*Instructions to follow*
In the records that follow, locate every line with "some" and extract it.

*Given information*

/-- A word that decodes gives a well-formed instruction, and it is that instruction's word but for the ignored bit 6 of SWAP, SWPB and SXT (R106, R107, log 10). -/
def Obligations.DecodedWordReencodes : Prop :=
  ∀ (w : Word) (i : Instr), decode w = .ok i →
    i.wellFormed = true ∧
    (encode i = w ∨
      (encode i = w &&& 0xFFBF#16 ∧ ((∃ r d, i = .swap r d) ∨ (∃ d, i = .swpb d) ∨ (∃ d, i = .sxt d))))

/-! ## The step (R304); the order of its lines is log 36 -/

/-- A step runs the decoded instruction: where no interrupt is accepted, the CPU is awake, the PC is even and no CEX count skips the word, the step is `exec` of the instruction that the word at the PC decodes to, after the PC has moved past the word and the CEX count is taken (R27, R304 lines 5 to 8). -/
def Obligations.StepRunsDecodedInstruction : Prop :=
  ∀ (s a : State) (c : Cex) (i : Instr), s.live → a = agentTurn s → acceptable a = none →
    Psw.slp a.psw = false → a.pc ≠ 0xFFFF#16 → a.pc.getLsbD 0 = false → a.cex.consume = (true, c) →
    decode (fetch a).1 = .ok i →
      step s = exec i ((fetch a).2.setCex c) ∧
      (ordinary a.pc → fetch a = (Memory.readWord a.mem a.pc, a.setReg .r7 (a.pc + 2#16)))

/-- A word that a CEX count skips has no effect but the PC's advance and the count, whatever its bits (R254). -/
def Obligations.StepSkipsCountedWord : Prop :=
  ∀ (s a : State) (c : Cex), s.live → a = agentTurn s → acceptable a = none →
    Psw.slp a.psw = false → a.pc ≠ 0xFFFF#16 → a.pc.getLsbD 0 = false → ordinary a.pc →
    a.cex.consume = (false, c) →
      ∃ t, step s = .next t ∧ t.pc = a.pc + 2#16 ∧ t.cex = c ∧ sameRegsBut [.r7] a t ∧ t.psw = a.psw ∧
        sameMemoryBut [] a t ∧ t.dev = a.dev ∧ t.live ∧ t.inbox = a.inbox ∧ t.draws = a.draws

/-- The two faults of the fetch and decode phases: an odd PC raises vector 9 before anything is fetched (R323), a word that is no instruction raises vector 8 after the PC has advanced (R321), one of an undefined addressing mode too (log 16). -/
def Obligations.StepRaisesFetchFaults : Prop :=
  FaultCause.invalidAddress.vector = 9#4 ∧ FaultCause.illegalInstruction.vector = 8#4 ∧
  ∀ (s a : State), s.live → a = agentTurn s → acceptable a = none →
    Psw.slp a.psw = false → a.pc ≠ 0xFFFF#16 →
      (a.pc.getLsbD 0 = true → step s = .next (raise .invalidAddress a)) ∧
      (a.pc.getLsbD 0 = false → ∀ c e, a.cex.consume = (true, c) → decode (fetch a).1 = .error e →
        step s = .next (raise .illegalInstruction ((fetch a).2.setCex c)))

/-- Asleep with no interrupt to take, the CPU fetches nothing and only the device agent acts (R360). Halted by a double fault (R327, log 19) or stuck on a fault that cannot be delivered (R325, log 18), the CPU takes no step: the device agent alone acts while the schedule holds turns for it (R358, log 24), and then the step reports the failure (R373). -/
def Obligations.SleepAndHalt : Prop :=
  (∀ s : State, s.live → acceptable (agentTurn s) = none → Psw.slp (agentTurn s).psw = true →
    step s = .next (agentTurn s)) ∧
  (∀ s : State, ¬ s.live → s.inbox ≠ [] → step s = .next (agentTurn s)) ∧
  (∀ s : State, s.halted = true → s.inbox = [] → step s = .fault .halted) ∧
  (∀ (s : State) (v : BitVec 4), s.halted = false → s.stuck = some v → s.inbox = [] →
    step s = .fault (.faultNotDeliverable v))

/-- An accepted interrupt is taken before anything is fetched, asleep or not: entry through the device's vector at a priority above the old one, with the PC as it stands (R304 line 1, R310, R311, log 36). -/
def Obligations.StepTakesInterrupt : Prop :=
  ∀ (s a : State) (d : BitVec 3), s.live → a = agentTurn s → acceptable a = some d →
    pending a.dev d = true ∧ Psw.cur a.psw < prio a.mem (deviceVector d) ∧ a.pc ≠ 0xFFFF#16 ∧
    step s = .next (enter (deviceVector d) a.pc false a.tick)

/-- PC = #FFFF starts the end-of-exception sequence at the next step of an awake CPU, whatever is pending and whoever put it there (R340, R342, log 38): nothing is fetched. -/
def Obligations.StepEndsException : Prop :=
  ∀ s : State, s.live → (agentTurn s).pc = 0xFFFF#16 → Psw.slp (agentTurn s).psw = false →
    step s = .next (endOfException (agentTurn s))

/-! ## The interrupt controller -/

/-- An interrupt is accepted exactly where the PC is not #FFFF and some pending device's priority is above CUR, strictly (R310, R356, log 36). -/
def Obligations.InterruptAcceptedExactly : Prop :=
  ∀ s : State, (∃ d, acceptable s = some d) ↔
    s.pc ≠ 0xFFFF#16 ∧ ∃ d, pending s.dev d = true ∧ Psw.cur s.psw < prio s.mem (deviceVector d)

/-- The controller selects a pending device that no pending device exceeds in priority, and none only where none is pending (R355); which of several equals is open (log 23). -/
def Obligations.PicSelectsMaximum : Prop :=
  (∀ (s : State) (d : BitVec 3), picSelect s = some d →
    pending s.dev d = true ∧
    ∀ e, pending s.dev e = true → prio s.mem (deviceVector e) ≤ prio s.mem (deviceVector d)) ∧
  (∀ s : State, picSelect s = none ↔ ∀ d, pending s.dev d = false)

*Exercise result*
  (∀ (s : State) (v : BitVec 4), s.halted = false → s.stuck = some v → s.inbox = [] →
  ∀ (s a : State) (d : BitVec 3), s.live → a = agentTurn s → acceptable a = some d →
/-- An interrupt is accepted exactly where the PC is not #FFFF and some pending device's priority is above CUR, strictly (R310, R356, log 36). -/
  ∀ s : State, (∃ d, acceptable s = some d) ↔
  (∀ (s : State) (d : BitVec 3), picSelect s = some d →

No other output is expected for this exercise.